Pierre Adolphe Rost (1797 - September 6, 1868) was a Louisiana politician, diplomat, lawyer, judge, and plantation owner.

== Early life and emigration to the United States ==
Born in the department of Lot-et-Garonne, France in 1797, Rost received his education at the École Polytechnique in Paris, where men were recruited into either the civil service or military service. As an artilleryman, he was credited for brave conduct in the defense of Paris on March 30, 1814. Rost applied for a commission in Napoleon's army after the Emperor's escape from Elba, but he was too late for the Battle of Waterloo.

Escaping from what he thought to be an oppressive régime, Rost emigrated to New Orleans, arriving in the spring of 1816. Then he became a teacher in Natchez, Mississippi, and studied law under Joseph Emory Davis, the brother of Jefferson Davis.

Next, Rost moved to Natchitoches, Louisiana, where the majority of the people spoke French, a factor he was confident would bolster the success of his law practice. In 1826, he was elected to the Louisiana State Senate, where he served for four years.

In 1830, Pierre Rost was nominated for Congress, but at the time of the nomination he was engaged to Louise Odile Destrehan [des Tours] (1802 - Feb. 24, 1877). When they decided to wed before the congressional elections, the distractions of marriage caused him to somewhat neglect his political campaign. The unfortunate result was that he was defeated by a few votes to Henry Adams Bullard.

Shortly after losing his bid for Congress, near the end of 1830 he moved with his family to New Orleans (his wife already had one or two children from a previous marriage) and resumed practicing law. Rost continued in his law practice for the next eight years, until the summer of 1838 when he took his family on a trip to Europe to visit his mother and sisters. The Rost family returned to the U.S. in the autumn.

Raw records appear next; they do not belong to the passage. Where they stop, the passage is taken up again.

/-! Queue words that wait or trap on their way; the dispatcher behind a transition; a core that leaves one. -/

/-- Three slots of 256 bytes, of which the last, still filled, lies in a page that no table maps. -/
def halfFar : State := queued 0 2
  [(0x20001, 0xFE), (0x20002, 0xFF), (0x20003, 0x7F), (0x2000D, 0x20), (0x2000F, 0xF0), (0x20010, 3), (0x20014, 1), (0x2001A, 4)]
set_option maxRecDepth 20000 in
theorem witness_half_far : goes halfFar (quAcc true true false) [4] ∧ okQ halfFar 1 true false = some (3, 256, 2) ∧
    (pushAll halfFar 6 4 0 1 0x20000 0 false 256 2).toOption.map (fun x => (x.count, x.waits)) = some (1, false) ∧
    (unpushable halfFar 4 0x20000 256).isSome := by decide
set_option maxRecDepth 20000 in
theorem test_half_far : after (exec (.qpush (quF 1)) halfFar) (fun t => ((t.cohort 6).stop.map Stop.code, t.mem.gddr.get 0x20010)) =
    some (some .pageFault, 3) := by decide
set_option maxRecDepth 20000 in
theorem witness_qrel_waits : (admitQueue (inTrn taking 0x20) (.req 6) 0 (qobj taking) [0]).1 = false ∧
    (admitPush (inTrn (room 0 1) 0x30) 6 4 false (qobj (room 0 1))).1 = false := by decide
set_option maxRecDepth 20000 in
theorem test_qrel_waits : after (exec (.qrel (quF 1)) (inTrn taking 0x20)) (fun t => ((t.cohort 6).wait, (t.launch 2).taken)) =
    some (.stall .transition 0, [.mem 0]) ∧
    after (exec (.qpush (quF 1)) (inTrn (room 0 1) 0x30)) (fun t => ((t.cohort 6).wait, (t.cohort 6).pushed)) =
      some (.stall .transition 0, 0) := by decide
set_option maxRecDepth 40000 in
theorem witness_consumer_waits :
    (admitRanges (consuming (queued 0 1 one0)) (.plan 1 1) 0 [(stageQueue ((consuming (queued 0 1 one0)).plan 1) 1, 32)]).1 = true ∧
    (admitRanges (inTrn (consuming (queued 0 1 one0)) 0x20) (.plan 1 1) 0 [(stageQueue ((consuming (queued 0 1 one0)).plan 1) 1, 32)]).1 = false := by
  decide
set_option maxRecDepth 40000 in
theorem test_consumer_waits : after (exec .consumerLaunch (inTrn (consuming (queued 0 1 one0)) 0x20)) (fun t => (t.work.launches.length, t.mem.waiting.map Prod.fst)) =
    some (1, [.plan 1 1]) := by decide
def leavesOne : State := { emptied (.draining 1 2) with mem := { (emptied (.draining 1 2)).mem with
  dir := [(5, { trn := true, own := true, holders := [(0, none)] }), (6, { holders := [(0, none), (9, none)] })] } }
theorem witness_leaves : movingSeg leavesOne 5 = true ∧ movingSeg leavesOne 6 = false ∧ coreHolds leavesOne 0 = false := by decide
theorem test_leaves : after (exec .carveoutConversion leavesOne) (fun t => (t.mem.dir.map fun g => (g.1, g.2.holders.map Prod.fst), t.mem.waiting.map Prod.snd)) =
    some ([(5, [0]), (6, [9])], [[5]]) := by decide
theorem test_leaves_after : after (exec .transitionEnd (ev { leavesOne with mem := { leavesOne.mem with waiting := [(.act 90 (.leave 0), [5])] } } { a := 5 }))
    (fun t => ((segAt t 5).holders, t.mem.waiting)) = some ([], []) := by decide

/-! A leaving team with a copy in flight, with a cohort that has stopped whole, with a window. -/

def awayS (n : Nat) : State := { stopped10 with mem := { stopped10.mem with copies := [{ cp0 with team := 10, plan := 8, done := 4 }] } }.modCore 0
  fun k => { k with drain := BitVec.ofNat _ n, tags := [(1, { count := 1 })] }
def wholeS : State := (stopped10.modCohort 13 fun c => { c with leave := .stopped true }).modThread 11 fun t => { t with writes := [pend0] }
set_option maxRecDepth 40000 in
theorem witness_away : opsOn (awayS 9) 10 0 = true ∧ ((awayS 9).team 10).units = [0] ∧ ((awayS 9).team 10).still.getD 0 + 9 > (awayS 9).sched.clk ∧
    ((awayS 0).team 10).still = none ∧ leavingTeams (awayS 0) = [10] ∧ allStopped (awayS 0) 10 = true ∧ (awayS 0).surf.reqs = [] ∧
    ((awayS 0).plan 8).draw = false ∧ ((awayS 0).plan 8).acct = 0 ∧ ((awayS 0).core 0).loads = [] ∧
    ((wholeS).cohort 13).leave = .stopped true ∧ (wholeS.cohort 13).members = [11] ∧ (wholeS.thread 11).writes.map Pend.held = [false] ∧
    (∀ b ∈ (wholeS.core 0).bins, 11 ∉ b.2.ids) ∧ (∀ l ∈ wholeS.work.lcohs, l.2.waiting = none) := by decide
set_option maxRecDepth 40000 in
theorem test_away : after (exec .drainExpiry (awayS 9)) (fun t => ((t.team 10).save.isSome, t.mem.copies.map Copy.squashed)) = some (false, [false]) ∧
    after (exec .drainExpiry (awayS 0)) (fun t => ((t.team 10).save.isSome, t.mem.copies.map fun c => (c.squashed, c.done), (tagAt t 0 1).count)) =
      some (true, [(true, 0)], 0) ∧
    after (exec .drainExpiry wholeS) (fun t => ((t.thread 11).place, (t.thread 11).writes.length, (t.thread 11).readName 5)) = some (.saved, 0, 1) := by
  decide
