-- ==== Sys2Proof/Machine/State.lean ====
section
/-! DEFINITION. The state of the core: the registers of 10_state.md R22, the buffers of R40, the hidden command
latch of R51, and the model's own fields for the host (log entries 1, 2, 4, 5). -/

namespace Sys2Proof.Machine

/-- The contents of one buffer: the elements that have been written since reset, as (index, element) pairs in
rising order of index. `Memory Byte` is a list of `Host.Cell`. What an unlisted index reads as is
`State.textAt`, `State.freqAt`, … of Machine/Ops.lean: a free value. An element of FREQ, TREE or CODETAB is one
whole record (log entry 17). -/
abbrev Memory (α : Type) := List (Nat × α)

/-- The four flags of STATUS; bits `[31:4]` read 0 and have no storage (10_state.md R22, R23). -/
structure Status where
  busy : Bool
  done : Bool
  err : Bool
  residue : Bool
  deriving DecidableEq, Repr

/-- The 18 registers of 10_state.md R22. -/
inductive RegName where
  | cmd | status | errcode | errinfo | stage | textLen | freqN | nodeN | root | codeN
  | bitsLen | payLen | tabLen | gridRows | padcnt | bufSel | bufIdx | bufData
  deriving DecidableEq, Repr

/-- The eight buffers of 10_state.md R40. -/
inductive BufName where
  | text | freq | tree | codetab | bits | payload | table | grid
  deriving DecidableEq, Repr

/-- The eleven fault causes of the core (60_exceptions.md R221). Each is TAKEN by the engine: it ends in a next
state, by `Machine.raiseFault`. -/
inductive Cause where
  | illegalCommand | emptyInput | missingCode | misalignedPadding | invalidSignature | overflow
  | lengthOverflow | badHeaderDigit | gridTruncated | malformedPadding | malformedTable
  deriving DecidableEq, Repr

/-- What the host does next (20_memory.md R61; 30_encoding.md R96; 70_reset_and_hazards.md R250, R263). -/
inductive HostAction where
  /-- `HostRead(off)` -/
  | read (off : Nat)
  /-- `HostWrite(off, v)` -/
  | write (off : Nat) (v : Word)
  /-- the script line `wait`: `HostRead(0x04)` until `BUSY` reads 0 -/
  | wait
  /-- the reset input is asserted and released -/
  | reset
  deriving DecidableEq, Repr

/-- How the model itself stops. -/
inductive Fault where
  /-- Raised by GEN_CODES (alone or inside COMPRESS) when TREE, read from ROOT, is no finite tree of at most
  `NODE_N` levels. 41_huffman_encoder.md R126 says BUILD_TREE never leaves such a TREE and the host cannot
  write one, so no run reaches it. Safe: the model stops where the spec gives no result. Log entry 9. -/
  | treeNotFinite
  deriving DecidableEq, Repr

/-- Why an instruction has no meaning in the model. -/
inductive Refusal where
  /-- Raised only by an arm of `exec` for a command that has no meaning yet, with its mnemonic. Safe. No arm of
  this model raises it. -/
  | notModelled (mnemonic : String)
  deriving DecidableEq, Repr

/-- The state of the core. -/
structure State where
  /-- parameter record of 00_scope.md R6; no step changes it (10_state.md R52; log entry 4) -/
  params : Params
  /-- STATUS (10_state.md R23) -/
  status : Status
  /-- ERRCODE `[7:0]` (10_state.md R26) -/
  errcode : Byte
  /-- ERRINFO (10_state.md R26) -/
  errinfo : Word
  /-- STAGE `[7:0]` (10_state.md R27) -/
  stage : Byte
  /-- TEXT_LEN (10_state.md R28) -/
  textLen : Word
  /-- FREQ_N (10_state.md R29) -/
  freqN : Word
  /-- NODE_N (10_state.md R29) -/
  nodeN : Word
  /-- ROOT (10_state.md R29) -/
  root : Word
  /-- CODE_N (10_state.md R29) -/
  codeN : Word
  /-- BITS_LEN (10_state.md R28) -/
  bitsLen : Word
  /-- PAY_LEN (10_state.md R28) -/
  payLen : Word
  /-- TAB_LEN (10_state.md R28) -/
  tabLen : Word
  /-- GRID_ROWS (10_state.md R28) -/
  gridRows : Word
  /-- PADCNT `[7:0]` (10_state.md R30) -/
  padcnt : Byte
  /-- BUF_SEL `[2:0]` (10_state.md R31) -/
  bufSel : BitVec 3
  /-- BUF_IDX (10_state.md R31) -/
  bufIdx : Word
  /-- CMDLATCH, hidden (10_state.md R51) -/
  cmdLatch : Word
  /-- TEXT (10_state.md R41) -/
  text : Memory Symbol
  /-- FREQ (10_state.md R42) -/
  freq : Memory FreqEntry
  /-- TREE (10_state.md R43) -/
  tree : Memory TreeNode
  /-- CODETAB (10_state.md R44) -/
  codetab : Memory CodeEntry
  /-- BITS (10_state.md R45) -/
  bits : Memory Bool
  /-- PAYLOAD (10_state.md R46) -/
  payload : Memory Byte
  /-- TABLE (10_state.md R47) -/
  table : Memory Byte
  /-- GRID (10_state.md R48) -/
  grid : Memory Byte
  /-- the model's own: the host's actions still to come, oldest first (log entry 1) -/
  inbox : List HostAction
  /-- the model's own: the values the host's reads returned, oldest first (log entry 1) -/
  replies : List Word
  /-- the model's own: number of hardware resets so far (log entry 5) -/
  epoch : Nat
  /-- the model's own: counter of the free choices and free reads of a busy core (log entries 2, 7) -/
  turn : Nat
  deriving DecidableEq, Repr

/-- The state right after hardware reset (10_state.md R55, 70_reset_and_hazards.md R250): every register at its
listed value, no buffer element written. `params` holds the reference values (log entry 4), `cmdLatch` a named
value (log entry 6), the model's own fields are empty (log entry 15). -/
def State.reset : State where
  params := Params.reference
  status := { busy := false, done := false, err := false, residue := false }
  errcode := 0#8
  errinfo := 0#32
  stage := 0#8
  textLen := 0#32
  freqN := 0#32
  nodeN := 0#32
  root := noHandle
  codeN := 0#32
  bitsLen := 0#32
  payLen := 0#32
  tabLen := 0#32
  gridRows := 0#32
  padcnt := 0#8
  bufSel := 0#3
  bufIdx := 0#32
  cmdLatch := 0#32
  text := []
  freq := []
  tree := []
  codetab := []
  bits := []
  payload := []
  table := []
  grid := []
  inbox := []
  replies := []
  epoch := 0
  turn := 0

end Sys2Proof.Machine
end

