-- ==== Sys2Proof/Machine/HostPort.lean ====
section
/-! DEFINITION. The host port (20_memory.md): the register map, HostRead, HostWrite, the buffer window. -/

namespace Sys2Proof.Machine

/-- The register map (10_state.md R22). -/
def registerMap : List (Nat × RegName) :=
  [ (0x00, .cmd),     (0x04, .status), (0x08, .errcode), (0x0C, .errinfo), (0x10, .stage),   (0x14, .textLen),
    (0x18, .freqN),   (0x1C, .nodeN),  (0x20, .root),    (0x24, .codeN),   (0x28, .bitsLen), (0x2C, .payLen),
    (0x30, .tabLen),  (0x34, .gridRows), (0x38, .padcnt), (0x3C, .bufSel), (0x40, .bufIdx),  (0x44, .bufData) ]

/-- The register at a byte offset; none at an offset that is no multiple of 4 or is 0x48 or above
(20_memory.md R62, R63). -/
def regAt (off : Nat) : Option RegName := (registerMap.find? fun row => row.1 == off).map Prod.snd

/-! ### The window -/

/-- The buffer a value of BUF_SEL selects; 7 is reserved and selects none (20_memory.md R66). -/
def windowBuf (sel : BitVec 3) : Option BufName :=
  match sel.toNat with
  | 0 => some .text
  | 1 => some .freq
  | 2 => some .tree
  | 3 => some .bits
  | 4 => some .payload
  | 5 => some .table
  | 6 => some .grid
  | _ => none

/-- The window size of a buffer, in its units; CODETAB has no window (20_memory.md R66). -/
def windowSize (p : Params) : BufName → Nat
  | .text => p.maxText
  | .freq => 2 * p.maxSyms
  | .tree => 4 * p.maxNodes
  | .codetab => 0
  | .bits => p.maxBits
  | .payload => p.maxPayload
  | .table => p.maxTable
  | .grid => 9 * p.maxRows

/-- Word `i` of the FREQ window (20_memory.md R69). -/
def freqWord (s : State) (i : Nat) : Word :=
  if i % 2 = 0 then (s.freqAt (i / 2)).sym else (s.freqAt (i / 2)).count

/-- `zext_32(kind)`. -/
def kindWord : NodeKind → Word
  | .leaf => 0#32
  | .internal => 1#32

/-- Word `i` of the TREE window (20_memory.md R70). -/
def treeWord (s : State) (i : Nat) : Word :=
  let t := s.treeAt (i / 4)
  match i % 4, t.kind with
  | 0, k => kindWord k
  | 1, _ => t.freq
  | 2, .leaf => t.sym
  | 2, .internal => t.left
  | _, .leaf => 0#32
  | _, .internal => t.right

/-- The unit at index `i` of a buffer, zero-extended to 32 bits (20_memory.md R67, R71). -/
def unitAt (s : State) (b : BufName) (i : Nat) : Word :=
  match b with
  | .text => s.textAt i
  | .freq => freqWord s i
  | .tree => treeWord s i
  | .codetab => 0#32
  | .bits => if s.bitAt i then 1#32 else 0#32
  | .payload => (s.payloadAt i).zeroExtend 32
  | .table => (s.tableAt i).zeroExtend 32
  | .grid => (s.gridAt i).zeroExtend 32

/-- What a read of BUF_DATA returns: the unit at `BUF_IDX` if it is inside the window, else 0
(20_memory.md R67). -/
def windowData (s : State) : Word :=
  match windowBuf s.bufSel with
  | some b => if s.bufIdx.toNat < windowSize s.params b then unitAt s b s.bufIdx.toNat else 0#32
  | none => 0#32

/-- Sets the unit at index `i` of a buffer to the low bits of `v`; FREQ, TREE and CODETAB are not host-writable
(20_memory.md R66, R68, R71). -/
def setUnit (s : State) (b : BufName) (i : Nat) (v : Word) : State :=
  match b with
  | .text => { s with text := s.text.set i (maskSym s.params v) }
  | .freq => s
  | .tree => s
  | .codetab => s
  | .bits => { s with bits := s.bits.set i (v.getLsbD 0) }
  | .payload => { s with payload := s.payload.set i (v.extractLsb' 0 8) }
  | .table => { s with table := s.table.set i (v.extractLsb' 0 8) }
  | .grid => { s with grid := s.grid.set i (v.extractLsb' 0 8) }

/-- `BUF_IDX <- (i + 1) mod 2^32` (20_memory.md R67, R68). -/
def bumpIdx (s : State) : State := { s with bufIdx := s.bufIdx + 1#32 }

/-- A write of BUF_DATA: stored if the index is inside the window, and BUF_IDX moves either way
(20_memory.md R68). -/
def windowStore (v : Word) (s : State) : State :=
  match windowBuf s.bufSel with
  | some b => bumpIdx (if s.bufIdx.toNat < windowSize s.params b then setUnit s b s.bufIdx.toNat v else s)
  | none => bumpIdx s

/-! ### Registers -/

/-- The value a read of a register returns while the core is idle; upper bits of narrow registers read 0
(10_state.md R22, R25). -/
def regValue (s : State) : RegName → Word
  | .cmd => 0#32
  | .status => s.status.toWord
  | .errcode => s.errcode.zeroExtend 32
  | .errinfo => s.errinfo
  | .stage => s.stage.zeroExtend 32
  | .textLen => s.textLen
  | .freqN => s.freqN
  | .nodeN => s.nodeN
  | .root => s.root
  | .codeN => s.codeN
  | .bitsLen => s.bitsLen
  | .payLen => s.payLen
  | .tabLen => s.tabLen
  | .gridRows => s.gridRows
  | .padcnt => s.padcnt.zeroExtend 32
  | .bufSel => s.bufSel.zeroExtend 32
  | .bufIdx => s.bufIdx
  | .bufData => windowData s

/-- The effect of a read of a register: only BUF_DATA has one (20_memory.md R65, R67). -/
def regReadEffect (s : State) : RegName → State
  | .bufData => bumpIdx s
  | .cmd | .status | .errcode | .errinfo | .stage | .textLen | .freqN | .nodeN | .root | .codeN
  | .bitsLen | .payLen | .tabLen | .gridRows | .padcnt | .bufSel | .bufIdx => s

/-- `HostRead(off)`: the value and the state after it. While BUSY only STATUS is read; any other read returns a
free value and has no effect (20_memory.md R61 to R67; log entry 7). -/
def hostRead (off : Nat) (s : State) : Word × State :=
  if s.status.busy then
    if off = 0x04 then (s.status.toWord, s) else (Config.busyReadValue s.turn, s)
  else
    match regAt off with
    | none => (0#32, s)
    | some r => (regValue s r, regReadEffect s r)

/-- A host write to a register of the idle core (10_state.md R22, R28 to R31; 30_encoding.md R92). A length above
the capacity is dropped, and so is a write to a register that is R only (20_memory.md R63). -/
def regWrite (r : RegName) (v : Word) (s : State) : State :=
  match r with
  | .cmd => accept v s
  | .textLen => if v.toNat ≤ s.params.maxText then { s with textLen := v } else s
  | .bitsLen => if v.toNat ≤ s.params.maxBits then { s with bitsLen := v } else s
  | .payLen => if v.toNat ≤ s.params.maxPayload then { s with payLen := v } else s
  | .tabLen => if v.toNat ≤ s.params.maxTable then { s with tabLen := v } else s
  | .gridRows => if v.toNat ≤ s.params.maxRows then { s with gridRows := v } else s
  | .bufSel => { s with bufSel := v.extractLsb' 0 3 }
  | .bufIdx => { s with bufIdx := v }
  | .bufData => windowStore v s
  | .status | .errcode | .errinfo | .stage | .freqN | .nodeN | .root | .codeN | .padcnt => s

/-- `HostWrite(off, v)`: dropped while BUSY and at an offset that is no register (20_memory.md R61 to R64). -/
def hostWrite (off : Nat) (v : Word) (s : State) : State :=
  if s.status.busy then s
  else
    match regAt off with
    | none => s
    | some r => regWrite r v s

/-- A read's value goes to the host. -/
def reply (r : Word × State) : State := { r.2 with replies := r.2.replies ++ [r.1] }

/-- One action of the host. A `wait` that has come to its end has read STATUS with BUSY 0
(30_encoding.md R96; log entry 3). -/
def hostAct (a : HostAction) (s : State) : State :=
  match a with
  | .read off => reply (hostRead off s)
  | .write off v => hostWrite off v s
  | .wait => reply (hostRead 0x04 s)
  | .reset => hardwareReset s

end Sys2Proof.Machine
end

Before death, he relocated his family to the newly formed Jefferson City, Missouri

==Louise Odile Destrehan and the History of Destrehan Manor==
In 1830 Rost married Louise Odile Destrehan [des Tours] in New Orleans, becoming her second husband. On April 11, 1839 he bought Destrehan Manor (including its contingent of about 83 slaves), a plantation located in St. Charles Parish, Louisiana, which had been associated with the Destrehan family since 1802. Rost purchased the plantation from the executors of its previous owner Stephen Henderson (1773–1838). Henderson in turn had bought Destrehan Manor for the sum of $114,400 on March 23, 1825, not long after its prior owners had both died. Then, he went on to marry (on Oct. 19, 1826) Marie Eleonore "Zelia" Destrehan [des Tours] (1800–1830) who was a daughter of the prior owners and a sister of Rost's wife. The owners of Destrehan Manor prior to Stephen Henderson were Jean Noel Destrehan [des Tours] (Dec. 12, 1759 - Oct. 4, 1823) and his wife Marie Claudine Celeste Elenore Robin de Logny (Sept. 5, 1770 - Sept. 3, 1824). Jean Noel and his wife had owned the plantation since April 12, 1802 when Jean Noel bought it from his brother-in-law Pierre-Paul-Guy Robin de Logny (born June 29, 1764).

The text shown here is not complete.